Collected data
-- ==== Sys2Proof/Machine/State.lean ====
section
/-! DEFINITION. The state of the NL7218: plain data that holds every register (Machine/Registers.lean) and every piece of
machine state the spec names beside them, the queue of waiting commands, and State.reset. -/

namespace Sys2Proof.Machine
open Sys2Proof

/-- The power states of Table 1-6 (R43). -/
inductive PState where
  | off | standby | waking | run | drain | volley | dark
  deriving DecidableEq, Repr

/-- Store causes (CAUSE of VOL_LAST, R136). -/
inductive Cause where
  | power | reset | clock | drain | checkpoint
  deriving DecidableEq, Repr

/-- What started a DRAIN (R47): a request or the loss of every firmware cluster, or PWROK. -/
inductive DrainBy where
  | request | pwrok
  deriving DecidableEq, Repr

/-- Where DRAIN stands in the steps of R46. -/
inductive DrainStep where
  | imaging | flush | counterCopy | ready | storing | stored | shutdown
  deriving DecidableEq, Repr

/-- What the rail sequencer runs (R146, R149). -/
inductive Sequence where
  | idle | wake | shutdown | reverse
  deriving DecidableEq, Repr

/-- An operation of a rail-script step (Table 5-5). -/
inductive ScriptOp where
  | halt | raise (g : Nat) (shed : Bool) | drop (g : Nat) | waitPg (c : Nat) | delay
  deriving DecidableEq, Repr

/-- A rail-script step: its section, its operation and its COUNT × UNIT in µs (Table 5-5). -/
structure ScriptStep where
  shutdown : Bool
  op : ScriptOp
  time : Nat
  deriving DecidableEq, Repr

/-- Power state, reset pins, STRAP phase, supplies and clocks (spec/01, 02, 05). -/
structure Pwr where
  st : PState := .off
  /-- STANDBY was entered from OFF (LAST of ID_RESET). -/
  fromOff : Bool := true
  /-- Accepted levels of RESET_N and PWROK (R68). -/
  resetN : Bool := false
  pwrok : Bool := false
  /-- A STRAP phase runs; its 16 µs have their reference event; it waits for the end of a store (R48, R61). -/
  strapOn : Bool := false
  strapTimed : Bool := false
  strapPending : Bool := false
  /-- The strap phase that runs has latched nothing since entry from OFF (R344). -/
  strapFromOff : Bool := false
  samp1 : Option (BitVec 8) := none
  samp2 : Option (BitVec 8) := none
  /-- Power-fail is asserted (R40). -/
  powerFail : Bool := false
  /-- What started the DRAIN in progress and how far it is. -/
  drainBy : Option DrainBy := none
  drainStep : DrainStep := .imaging
  /-- PWROK rose, or power failed after the store, during the DRAIN in progress (Table 1-7). -/
  drainDark : Bool := false
  /-- The rail sequencer (R146): what runs, the applied record's steps, enables raised (newest first). -/
  seq : Sequence := .idle
  steps : List ScriptStep := []
  pos : Nat := 0
  raised : List Nat := []
  /-- Progress of the wake (Table 4-6). -/
  railDone : Bool := false
  cpllLocked : Bool := false
  sealsRead : Bool := false
  restoreLeft : List Nat := []
  wave1Done : Bool := false
  cleared : Bool := false
  counted : Bool := false
  booted : Bool := false
  bootTry : List Nat := []
  /-- Clock sources present (R42): REFIN, REFCLK of P0 and P1, S PLL lock, crystal; domain C on the backup oscillator. -/
  refin : Bool := true
  refclk0 : Bool := true
  refclk1 : Bool := true
  spll : Bool := true
  xtal : Bool := true
  backup : Bool := false
  /-- The retained state is supplied and holds values (R326, R392). -/
  retained : Bool := false
  /-- Retention has failed and neither supply has returned: the clock does not count (R326). -/
  clockHeld : Bool := false
  /-- The retained values other than the clock were lost in OFF (R392). -/
  heldLost : Bool := false
  /-- Channels armed after a WAIT_PG or as free-enable channels (R140), bit c. -/
  gateArmed : BitVec 12 := 0#12
  /-- Channels whose bit in SUP_EVENT a FAULT or POWERFAIL action has set (R139), bit c. -/
  faulted : BitVec 12 := 0#12
  /-- A record read waits for a running Keep page write; true for a RELOAD (R145). -/
  scriptWait : Option Bool := none
  /-- VIN is below the WARN threshold; level of VOLLEY_WARN_N in RUN (R144). -/
  vinWarn : Bool := false
  warnN : Bool := true
  /-- Store result on MP4 and the progress code on MP[7:5] (R65, R66). -/
  result : Bool := false
  progress : BitVec 3 := 0#3
  deriving DecidableEq, Repr
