/-! Errors of the functions (R167) -/

/-- The header log takes the header of a TLP in error; no command carries it whole: a free value. -/
def HostPort.takeHeader (p : HostPort) (h : PHost) : HostPort :=
  { p.logHeader (Config.tlpHeader h.val p.headers) with headers := p.headers + 1 }

/-- A function reports an error, and sends its message at once or, while its link retrains, at the end of that (R159, R167); the first
error logs the header of its TLP. -/
def State.reportError (s : State) (h : PHost) (e : TlpError) (advisory : Bool) : State :=
  let p := s.host h
  if p.up then
    let r := (if p.logsHeader e advisory then p.takeHeader h else p).error e advisory
    match r.2 with
    | some k =>
      if p.retraining then s.setHost h { r.1 with due := r.1.due ++ [.error k] }
      else (s.setHost h { r.1 with l1 := false }).emit (.errMessage h k)
    | none => s.setHost h r.1
  else s

/-- A read that the device issued has failed: what the function records (R161, R167). -/
def State.readFailed (s : State) (h : PHost) (why : ReadFail) : State :=
  match why with
  | .unsupported => s.setHost h ((s.host h).cfgOr cfgCommand 0x20000000#32)
  | .completerAbort => s.setHost h ((s.host h).cfgOr cfgCommand 0x10000000#32)
  | .poisoned => s.reportError h .poisoned false
  | .timeout => s.reportError h .timeout false
  | .lost => (s.reportError h .internal false).reportError h .timeout false

/-- What the function records of data that it reads (R82, R167). -/
def State.dataFailed (s : State) (h : PHost) (d : HostData) : State :=
  if d.poison then s.readFailed h .poisoned
  else if d.fail then s.readFailed h (if d.abort then .completerAbort else .unsupported)
  else s

/-- The messages that a retraining held are sent (R159). -/
def State.sendDue (s : State) (h : PHost) : State :=
  ((s.host h).due).foldl (fun (t : State) d =>
    match d with
    | .vector v => t.msix h v
    | .error k => (t.leaveL1 h).emit (.errMessage h k)) (s.setHost h { s.host h with due := [] })

end Sys2Proof.Machine
end

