/-! Station spoils (R234) -/

/-- The record holds SPOILED, or a held spoil will set it. -/
def State.willSpoil (s : State) (i : Nat) : Bool :=
  (s.record i).spoiled || s.led.held.any (fun e => match e with | .spoil recs _ _ => recs.contains i | _ => false)

/-- A station spoils sheets with a cause at one instant: the records, STN_SPOIL, STN_SPOILS and SPOIL (R234). -/
def State.stnSpoil (s : State) (n : Nat) (recs : List Nat) (cause : Nat) : State :=
  let new := recs.filter (fun i => !s.willSpoil i && !(s.record i).void)
  if new.isEmpty then s
  else
    let s1 := s.ledEventNow (.spoil new cause s.stamp)
    let s2 := new.foldl (fun t _ => t.bump (Reg.STN_SPOILS_COUNT n)) (s1.put (Reg.STN_SPOIL_CAUSE n) cause)
    s2.stnEvent n Reg.STN_EVENT_SPOIL

end Sys2Proof.Machine
end

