/-- The facet that begins at an SOS: selection, lateness, coverage, release, spoils, codes and FACET_START, which leaves at `leave`. -/
def State.sosFacet (s : State) (n : StnId) (t leave : Nat) : State :=
  let m := n.val
  let st := s.stn m
  let x := st.x.getD 0
  let double := s.doubleMode m
  let lower := s.selectHalf m x (if double then List.range 36 else List.range 72) st.pmaxL
  let upper := if double then s.selectHalf m x ((List.range 36).map (· + 36)) st.pmaxU else {}
  let emits := (lower.emits ++ upper.emits).map st.lightOf
  let outs := (List.range 72).filter (s.emitterOut m)
  let within := outsWithin double outs
  let gapTh : Int := s.get (Reg.STN_GEOM_CTL_GAP_TH m)
  let gaps := (gapOf st.pmaxL lower.lo gapTh).toList ++ (if double then (gapOf st.pmaxU upper.lo gapTh).toList else [])
  let lates := ((emits.flatMap Emit.taps).filter st.tapLate).dedup
  let lines := emits.flatMap Emit.taps
  let rowsOf : List Nat := (st.queue.filter (fun g => lines.any g.has)).map (·.rec_)
  let outRows := ((List.range 72).zip emits).filterMap (fun (e : Nat × Emit) =>
    if e.2 = .out then some ((x + 16 * (e.1 : Int) + geomProc (st.table 0).active e.1) / 16) else none)
  let anyRow : List Nat := (st.queue.filter (fun g => (lines ++ outRows).any g.has)).map (·.rec_)
  let blank := s.flag (Reg.STN_STATUS_BLANK m) && st.cutoff
  let down := !s.linkUp m
  let dark := down || (blank && !st.blankDue)
  let llo := (emits.filterMap Emit.line?).foldl (fun (a : Option Int) l => some (match a with | some b => min b l | none => l)) none
  let rel := match st.released, llo with
    | some a, some b => some (max a b)
    | none, b => b
    | a, none => a
  let miss (g : Sheet) : List Nat := lates.filterMap (fun l =>
    if g.queued && g.has l && !inRanges g.published (l - g.origin).toNat && !g.missing.contains (l - g.origin).toNat then some (l - g.origin).toNat else none)
  let sheets := st.sheets.map (fun g => { g with missing := g.missing ++ miss g, rows := g.rows || rowsOf.contains g.rec_ })
  let lateRecs : List Nat := (st.queue.filter (fun g => lates.any g.has)).map (·.rec_)
  let gapRecs : List Nat := (st.queue.filter (fun g => gaps.any (fun e => g.meets e.1 e.2))).map (·.rec_)
  let codes := s.facetCodes m emits within dark
  let ks := maskOf emits
  let span := st.spanOf (64 * s.get (Reg.STN_LINE_W64 m)) ks
  let nblk := ceilDiv (span * ks.length) 10
  let s1 := s.setStn m { st with
    pmaxL := if lower.lo.isSome then lower.hi else st.pmaxL
    pmaxU := if upper.lo.isSome then upper.hi else st.pmaxU
    llo := llo
    released := rel
    sheets := sheets
    buffer := st.buffer.filter (fun (e : Int × List Byte) => match llo with | some b => decide (b ≤ e.1) | none => true)
    facet := some { fseq := st.fseq, nblk := nblk, codes := codes }
    cutoff := st.cutoff && s.flag (Reg.STN_STATUS_BLANK m)
    aborted := st.aborted && down
    history := ((st.history ++ [(⟨st.fseq, st.periods, st.periods, rowsOf⟩ : Past)]).reverse.take 256).reverse }
  let s2 := (s1.put (Reg.STN_COVER_WITHIN m) (b2n within)).put (Reg.STN_COVER_OUT m) outs.length
  let s3 := s2.setDegEmit m (!within)
  let s4 := if gaps.isEmpty then s3 else s3.stnEvent m Reg.STN_EVENT_GAP
  let s5 := if lates.isEmpty then s4 else s4.stnEvent m Reg.STN_EVENT_LATE
  let s6 := s5.sosSpoils m [(1, lateRecs), (3, if blank then rowsOf else []), (5, gapRecs), (6, if within then [] else anyRow),
    (8, if down then rowsOf else [])]
  let s7 := lateRecs.foldl State.rasterTry s6
  if down then s7
  else (s7.sendControls n).emit (.facetStart n st.fseq st.fn span ks.length (ks.map (2 ^ ·)).sum
    ((s.pEff m st.fn * 125 * 2 + 256) / 512) st.groupPhases (delayOf (s.emitStart m st.fn t) leave))

/-- BLANK clears at the first SOS after the condition has ended (R235). -/
def State.blankClear (s : State) (n : Nat) : State :=
  if (s.stn n).cutoff then s
  else (s.put (Reg.STN_STATUS_BLANK n) 0).setStn n { s.stn n with blankDue := false }

/-- An SOS at t is accepted: a facet still in progress ends first (R253), swaps apply, the facet begins. -/
def State.sos (s : State) (n : StnId) (t leave : Nat) : State :=
  let s0 := s.facetEnd n
  if s0.stnArmed n.val then
    let s1 := (s0.swapsDue n.val (fun r => decide (r + 6400 ≤ t))).blankClear n.val
    ((((s1.sosNumber n.val t).sosPosition n.val).sosFacet n t leave)).retireAll
  else s0
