/-- The limits of Tables 7-3 and 7-4 and of R9, R76, R124 and R270 that R196 checks at step 2. -/
def State.limitsOk (s : State) (op : Opcode) (d : Desc) : Bool :=
  match op with
  | .write => byteRange (Desc.a d) (Desc.n d)
  | .read => byteRange (Desc.a d) (Desc.n d)
  | .copy => byteRange (Desc.a d) (Desc.n d) && byteRange (Desc.b d) (Desc.n d) &&
      decide (Desc.a d + Desc.n d ≤ Desc.b d ∨ Desc.b d + Desc.n d ≤ Desc.a d)
  | .fill => byteRange (Desc.a d) (Desc.n d) && (!bit d.p0.toNat 0 || decide (d.d0 = 0#64 ∧ Desc.a d % 8 = 0 ∧ Desc.n d % 8 = 0))
  | .move => decide (bits d.p0.toNat 13 8 ≤ 62 ∧ bits d.p0.toNat 5 0 ≤ 62 ∧ bits d.p0.toNat 13 8 ≠ bits d.p0.toNat 5 0)
  | .word18Write => Desc.slots4 d 0x4000000 && decide (Desc.a d < 2 ^ 30 ∧ Desc.a d + Desc.n d / 4 ≤ 2 ^ 30)
  | .word18Read => Desc.slots4 d 0x4000000 && decide (Desc.a d < 2 ^ 30 ∧ Desc.a d + Desc.n d / 4 ≤ 2 ^ 30)
  | .rasterPost => s.stnEnabled d.stn && decide (1 ≤ d.lines ∧ d.haddr.toNat % 8 = 0 ∧ Desc.n d = d.lines * s.lineBytes d.stn ∧
      2 * d.lines ≤ s.ringSize d.stn ∧ d.d0.toNat < 2 ^ 54)
  | .tableLoad => s.stnEnabled d.stn && decide (d.tbl ≤ 4) && Desc.slots4 d (4 * tableWords d.tbl) &&
      decide (Desc.a d + Desc.n d / 4 ≤ tableWords d.tbl)
  | .tableSwap => s.stnEnabled d.stn && decide (d.mask ≠ 0)
  | .ledgerOpen => decide (d.d0.toNat < 2 ^ 54 ∧ d.d1.toNat < 2 ^ 36 ∧ d.d0 ≠ 0#64 ∧ bits d.p0.toNat 7 0 ≠ 0) &&
      (List.range 8).all (fun n => !bit d.p0.toNat n || s.stnEnabled n)
  | .ledgerStage => decide (d.d0.toNat < 2 ^ 54) && stageCodeOk (bits d.p0.toNat 5 0) (bits d.p0.toNat 15 8) &&
      (List.range 8).all (fun n => !bit (bits d.p0.toNat 15 8) n || s.stnEnabled n)
  | .ledgerQuery =>
    decide (d.d0.toNat < 2 ^ 54) && (if bit d.p0.toNat 0 then decide (Desc.a d < 1048576) else decide (Desc.a d = 0)) &&
      (decide (d.haddr = 0#64 ∧ d.len = 0#32) ||
        decide (d.haddr.toNat % 4 = 0 ∧ Desc.n d = (if bit d.p0.toNat 1 then 24 else 32)))
  | .counterRead =>
    if bit d.p0.toNat 8 then decide (bits d.p0.toNat 3 0 = 0 ∧ d.haddr.toNat % 8 = 0 ∧ Desc.n d = 128)
    else decide (d.haddr = 0#64 ∧ d.len = 0#32)
  | .keepRead => Desc.slots4 d 131072 && decide (Desc.a d + Desc.n d / 4 ≤ 32768)
  | .keepWrite => Desc.slots4 d 256 && decide (Desc.a d + Desc.n d / 4 ≤ 32768 ∧ Desc.a d / 64 = (Desc.a d + Desc.n d / 4 - 1) / 64)
  | .recordPut => Desc.slots4 d 244 && decide (bits d.p0.toNat 8 0 % 2 = 0 ∧ 64 ≤ bits d.p0.toNat 8 0)
  | .recordGet => Desc.slots4 d 244 && decide (bits d.p0.toNat 8 0 % 2 = 0 ∧ 64 ≤ bits d.p0.toNat 8 0)
  | .rtcSet => decide (d.d0.toNat < 2 ^ 47) && (Desc.calendar d).valid
  | .checkpoint => decide (s.get36 Reg.VOL_NEXT_LO Reg.VOL_NEXT_HI < 0xFFFFFF000)
  | _ => true

/-- The host range of R196, step 3: none is used, or it lies in the issuing host's windows (R171). -/
def State.windowOk (s : State) (h : PHost) (op : Opcode) (d : Desc) : Bool :=
  let rd := s.hostRangeOk h.val d.haddr.toNat (Desc.n d) false
  let wr := s.hostRangeOk h.val d.haddr.toNat (Desc.n d) true
  match op with
  | .write => rd
  | .read => wr
  | .word18Write => rd
  | .word18Read => wr
  | .rasterPost => rd
  | .tableLoad => rd
  | .ledgerQuery => decide (d.len = 0#32) || wr
  | .counterRead => decide (d.len = 0#32) || wr
  | .keepRead => wr
  | .keepWrite => rd
  | .recordPut => rd
  | .recordGet => wr
  | _ => true

/-- A free ARR_MOVE entry. -/
def State.freeMove (s : State) : Option Nat := (List.range 8).find? (fun n => decide (s.get (Reg.ARR_MOVE_PHASE n) = 0))

/-- The checks of a MOVE (R87, R101, Table 3-8). A source that another MOVE is copying, and one in state FORWARD, fail BAD_RANGE (log
entry 98, DESIGN CHOICE). -/
def State.moveCheck (s : State) (h : PHost) (d : Desc) : Option Byte :=
  let src := bits d.p0.toNat 5 0
  let dst := bits d.p0.toNat 13 8
  let st := s.rstate src
  if st = RState.available ∨ st = RState.moveDest ∨ st = RState.forward ∨ s.rstate dst ≠ RState.available ∨ s.freeMove.isNone
      ∨ s.moving src then some Status.badRange
  else match s.partOf src with
    | some p => if s.ownerOf p ≠ h.val + 1 then some Status.denied else none
    | none => some Status.regionRetired

/-- The device ranges of R196, step 4 (R87). -/
def State.rangesFail (s : State) (h : PHost) (op : Opcode) (d : Desc) : Option Byte :=
  let x := h.val + 1
  let a := Desc.a d
  let n := Desc.n d
  match op with
  | .write => s.rangeCheck x a (a + n - 1) true false
  | .read => s.rangeCheck x a (a + n - 1) false false
  | .copy => worstStatus (s.rangeFails x a (a + n - 1) false false ++ s.rangeFails x (Desc.b d) (Desc.b d + n - 1) true false)
  | .fill => s.rangeCheck x a (a + n - 1) true false
  | .word18Write => s.rangeCheck x (2 * a) (2 * (a + n / 4) - 1) true true
  | .word18Read => s.rangeCheck x (2 * a) (2 * (a + n / 4) - 1) false true
  | .move => s.moveCheck h d
  | _ => none

/-- The status of a Keep refusal. -/
def KeepRefusal.status : KeepRefusal → Byte
  | .guarded => Status.guarded
  | .denied => Status.denied

/-- The opcode-specific refusals of R196, step 5. -/
def State.refusal (s : State) (h : PHost) (op : Opcode) (d : Desc) : Option Byte :=
  let x := hostSender h
  match op with
  | .tableLoad => if s.stnOwner d.stn ≠ some h then some Status.denied else none
  | .tableSwap => if s.stnOwner d.stn ≠ some h then some Status.denied else none
  | .keepWrite => (s.keepCheck x ((List.range (Desc.n d / 4)).map (Desc.a d + ·))).map KeepRefusal.status
  | .recordPut => (s.keepCheck x [64 * bits d.p0.toNat 8 0, 64 * bits d.p0.toNat 8 0 + 127]).map KeepRefusal.status
  | .rtcSet => if hasRight x (s.get Reg.RTC_CTL_RIGHTS) then none else some Status.denied
  | .checkpoint =>
    if (List.range 63).any (fun p => s.flag (Reg.PART_ATTR_VALID p) && s.persistent p && decide (s.ownerOf p = h.val + 1)) then none
    else some Status.denied
  | _ => none

/-- The first status of R196 that applies at fetch. -/
def State.descCheck (s : State) (h : PHost) (op : Opcode) (d : Desc) : Option Byte :=
  if op = .bad then some Status.badOpcode
  else if !(slotsOk op d && s.limitsOk op d) then some Status.badRange
  else if !s.windowOk h op d then some Status.hostWindow
  else match s.rangesFail h op d with
    | some e => some e
    | none => s.refusal h op d

/-! Order within an SQ (R179) -/

/-- Codewords an uncommitted descriptor still reads or writes: first, last, write. -/
def State.cwRanges (s : State) (f : Flight) : List (Nat × Nat × Bool) :=
  let a := Desc.a f.d
  let n := Desc.n f.d
  match f.op with
  | .write => [(a / 8, (a + n - 1) / 8, true)]
  | .read => [(a / 8, (a + n - 1) / 8, false)]
  | .copy => [(a / 8, (a + n - 1) / 8, false), (Desc.b f.d / 8, (Desc.b f.d + n - 1) / 8, true)]
  | .fill => [(a / 8, (a + n - 1) / 8, true)]
  | .word18Write => [(a / 4, (a + n / 4 - 1) / 4, true)]
  | .word18Read => [(a / 4, (a + n / 4 - 1) / 4, false)]
  | .rasterPost => [(s.ringBase f.d.stn / 8, (s.ringEnd f.d.stn - 1) / 8, true)]
  | _ => []

/-- Kinds of device state that descriptors share beside the array and the Keep: 1 the ledger, 2 its counters; written, read. -/
def opWrites : Opcode → List Nat
  | .ledgerOpen => [1]
  | .ledgerStage => [1, 2]
  | .rasterPost => [1]
  | _ => []

def opReads : Opcode → List Nat
  | .ledgerOpen => [1]
  | .ledgerStage => [1]
  | .ledgerQuery => [1]
  | .rasterPost => [1]
  | .counterRead => [2]
  | _ => []

/-- The Keep words that a descriptor reads or writes: first, last, write. -/
def keepRange (f : Flight) : Option (Nat × Nat × Bool) :=
  match f.op with
  | .keepRead => some (Desc.a f.d, Desc.a f.d + Desc.n f.d / 4 - 1, false)
  | .keepWrite => some (Desc.a f.d, Desc.a f.d + Desc.n f.d / 4 - 1, true)
  | .recordPut => some (64 * Desc.pageA f.d, 64 * Desc.pageA f.d + 127, true)
  | .recordGet => some (64 * Desc.pageA f.d, 64 * Desc.pageA f.d + 127, false)
  | _ => none

/-- Two ranges share an item, and one of them writes it. -/
def meets (x y : Nat × Nat × Bool) : Bool := (x.2.2 || y.2.2) && decide (x.1 ≤ y.2.1 ∧ y.1 ≤ x.2.1)

/-- Two descriptors of one SQ must keep their order: they share codewords, Keep words (R300) or other device state, and one writes
there. Two RASTER_POSTs fill different lines of a ring, and each waits under R212 alone. -/
def State.conflict (s : State) (e f : Flight) : Bool :=
  !decide (e.op = .rasterPost ∧ f.op = .rasterPost) && ((s.cwRanges e).any (fun x => (s.cwRanges f).any (meets x)) ||
  (keepRange e).any (fun x => (keepRange f).any (meets x)) ||
  (opWrites e.op).any (fun k => (opReads f.op).contains k || (opWrites f.op).contains k) ||
  (opReads e.op).any (fun k => (opWrites f.op).contains k))

/-- An earlier descriptor of the flight's SQ that has not committed must take effect first (R179). -/
def State.blocked (s : State) (i : Nat) (f : Flight) : Bool :=
  (s.flights.take i).any (fun e => decide (e.host = f.host ∧ e.sq = f.sq) && e.compl.isNone && !e.committed && s.conflict e f)

/-! Data movement -/

/-- Some region of a byte range holds the access back (R95, R125). -/
def State.rangeWaits (s : State) (first n : Nat) (write : Bool) : Bool :=
  decide (0 < n) && (regionsOfRange first (first + n - 1)).any (s.waits · write)

/-- A flight's corrections so far. -/
def Flight.met (f : Flight) : Met := ⟨f.corrected, f.uncorr⟩
def Flight.note (f : Flight) (m : Met) : Flight := { f with corrected := m.corrected, uncorr := m.uncorr }

/-- Status and AUX of a transfer that completed its operation (R202, R205). -/
def Met.compl (m : Met) (n : Nat) : Compl :=
  match m.uncorr with
  | some cw => { status := Status.uncorrectable, result := BitVec.ofNat 64 n, aux := BitVec.ofNat 32 (8 * cw) }
  | none => { status := if m.corrected then Status.doneCorrected else Status.done, result := BitVec.ofNat 64 n }

/-- Hold a flight until its region is free. -/
def State.holdFlight (s : State) (i : Nat) (f : Flight) : State := s.setFlight i { f with stage := .held }

/-- After data has been placed: the descriptor ends with the status that stopped it, completes, or waits for more data. -/
def State.placed (s : State) (i : Nat) (f : Flight) : State :=
  match f.ending with
  | some e => s.fixFlight i { status := e, result := BitVec.ofNat 64 f.moved }
  | none =>
    if f.moved = Desc.n f.d then (s.setFlight i f).fixFlight i (f.met.compl f.moved)
    else s.setFlight i { f with stage := .data }

/-- Place the received data of a WRITE: whole codewords, and its last bytes (R82, R180). -/
def State.placeWrite (s : State) (i : Nat) (f : Flight) : State :=
  let addr := Desc.a f.d + f.moved
  let k := if f.flush ∨ f.moved + f.buf.length = Desc.n f.d then f.buf.length else (addr + f.buf.length) / 8 * 8 - addr
  if s.blocked i f || s.rangeWaits addr (k + f.bad.length) true then s.holdFlight i f
  else
    let r := s.writeBytes addr (f.buf.take k) false f.met
    let q := r.1.writeBytes (addr + k) f.bad true r.2
    q.1.placed i (({ f with moved := f.moved + k + f.bad.length, buf := f.buf.drop k, bad := [] } : Flight).note q.2)

/-- The 18-bit words in 32-bit slots of host memory. -/
def slotWords : List Byte → List Word
  | a :: b :: c :: _ :: r => BitVec.ofNat 18 (a.toNat + 256 * b.toNat + 65536 * c.toNat) :: slotWords r
  | _ => []

/-- Host bytes of words in 32-bit slots. -/
def wordSlots (ws : List Word) : List Byte := ws.flatMap (fun (w : Word) => leBytes w.toNat 4)

/-- Place the received data of a WORD18 WRITE. -/
def State.placeW18 (s : State) (i : Nat) (f : Flight) : State :=
  let w := Desc.a f.d + f.moved / 4
  let m := f.buf.length / 4
  let k := if f.flush ∨ f.moved + 4 * m = Desc.n f.d then m else (w + m) / 4 * 4 - w
  if s.blocked i f || s.rangeWaits (2 * w) (2 * k) true then s.holdFlight i f
  else
    let r := s.writeW18s (k + 1) w ((slotWords f.buf).take k) f.met
    r.1.placed i (({ f with moved := f.moved + 4 * k, buf := f.buf.drop (4 * k) } : Flight).note r.2)

/-- Write data into host memory. -/
def State.toHost (s : State) (h : PHost) (addr : Nat) (bs : List Byte) : State :=
  if bs.isEmpty then s else (s.leaveL1 h).emit (.hostWrite h addr bs)

/-- READ (R82). -/
def State.doRead (s : State) (i : Nat) (f : Flight) : State :=
  if s.blocked i f || s.rangeWaits (Desc.a f.d) (Desc.n f.d) false || !s.linkOpen f.host then s.holdFlight i f
  else
    let r := s.readBytes (Desc.a f.d) (Desc.n f.d) f.met
    (r.1.toHost f.host f.d.haddr.toNat r.2.1).fixFlight i (r.2.2.compl (Desc.n f.d))

/-- WORD18 READ (R83). -/
def State.doReadW18 (s : State) (i : Nat) (f : Flight) : State :=
  if s.blocked i f || s.rangeWaits (2 * Desc.a f.d) (Desc.n f.d / 2) false || !s.linkOpen f.host then s.holdFlight i f
  else
    let r := s.readW18s (Desc.n f.d / 4) (Desc.a f.d) f.met
    (r.1.toHost f.host f.d.haddr.toNat (wordSlots r.2.1)).fixFlight i (r.2.2.compl (Desc.n f.d))

/-- COPY (R82, Table 7-7): the errors of the source travel with the data. -/
def State.doCopy (s : State) (i : Nat) (f : Flight) : State :=
  let n := Desc.n f.d
  if s.blocked i f || s.rangeWaits (Desc.a f.d) n false || s.rangeWaits (Desc.b f.d) n true then s.holdFlight i f
  else
    let r := s.readMarked (Desc.a f.d) n f.met
    let q := r.1.writeBytes (Desc.b f.d) (r.2.1.map (·.1)) false r.2.2
    (q.1.poisonBytes (Desc.b f.d) (r.2.1.map (·.2))).fixFlight i (q.2.compl n)

/-- FILL (Table 7-3): byte (a mod 8) of D0 at address a, or WIPED in every word. -/
def State.doFill (s : State) (i : Nat) (f : Flight) : State :=
  let n := Desc.n f.d
  let a := Desc.a f.d
  if s.blocked i f || s.rangeWaits a n true then s.holdFlight i f
  else if bit f.d.p0.toNat 0 then (s.wipeCws (n / 8) (a / 8)).fixFlight i (f.met.compl n)
  else
    let r := s.writeBytes a ((List.range n).map (fun k => byteOf f.d.d0.toNat ((a + k) % 8))) false f.met
    r.1.fixFlight i (r.2.compl n)

/-! Tables (R230 to R232) -/

/-- A TABLE_LOAD stopped, or its content was refused: its idle bank is DIRTY (R231). -/
def State.dirtyTable (s : State) (d : Desc) : State :=
  let st := s.stn d.stn
  s.setStn d.stn (st.setTable d.tbl { st.table d.tbl with state := .dirty })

▸ PROBLEM DESCRIPTION
Reproduce the lines of the entries above from the one with "if (List.range 63).any" to the one with "1) / 8, false)]", both included, exactly and without any other line.

▸ PROBLEM SOLUTION
    if (List.range 63).any (fun p => s.flag (Reg.PART_ATTR_VALID p) && s.persistent p && decide (s.ownerOf p = h.val + 1)) then none
    else some Status.denied
  | _ => none

/-- The first status of R196 that applies at fetch. -/
def State.descCheck (s : State) (h : PHost) (op : Opcode) (d : Desc) : Option Byte :=
  if op = .bad then some Status.badOpcode
  else if !(slotsOk op d && s.limitsOk op d) then some Status.badRange
  else if !s.windowOk h op d then some Status.hostWindow
  else match s.rangesFail h op d with
    | some e => some e
    | none => s.refusal h op d

/-! Order within an SQ (R179) -/

/-- Codewords an uncommitted descriptor still reads or writes: first, last, write. -/
def State.cwRanges (s : State) (f : Flight) : List (Nat × Nat × Bool) :=
  let a := Desc.a f.d
  let n := Desc.n f.d
  match f.op with
  | .write => [(a / 8, (a + n - 1) / 8, true)]
  | .read => [(a / 8, (a + n - 1) / 8, false)]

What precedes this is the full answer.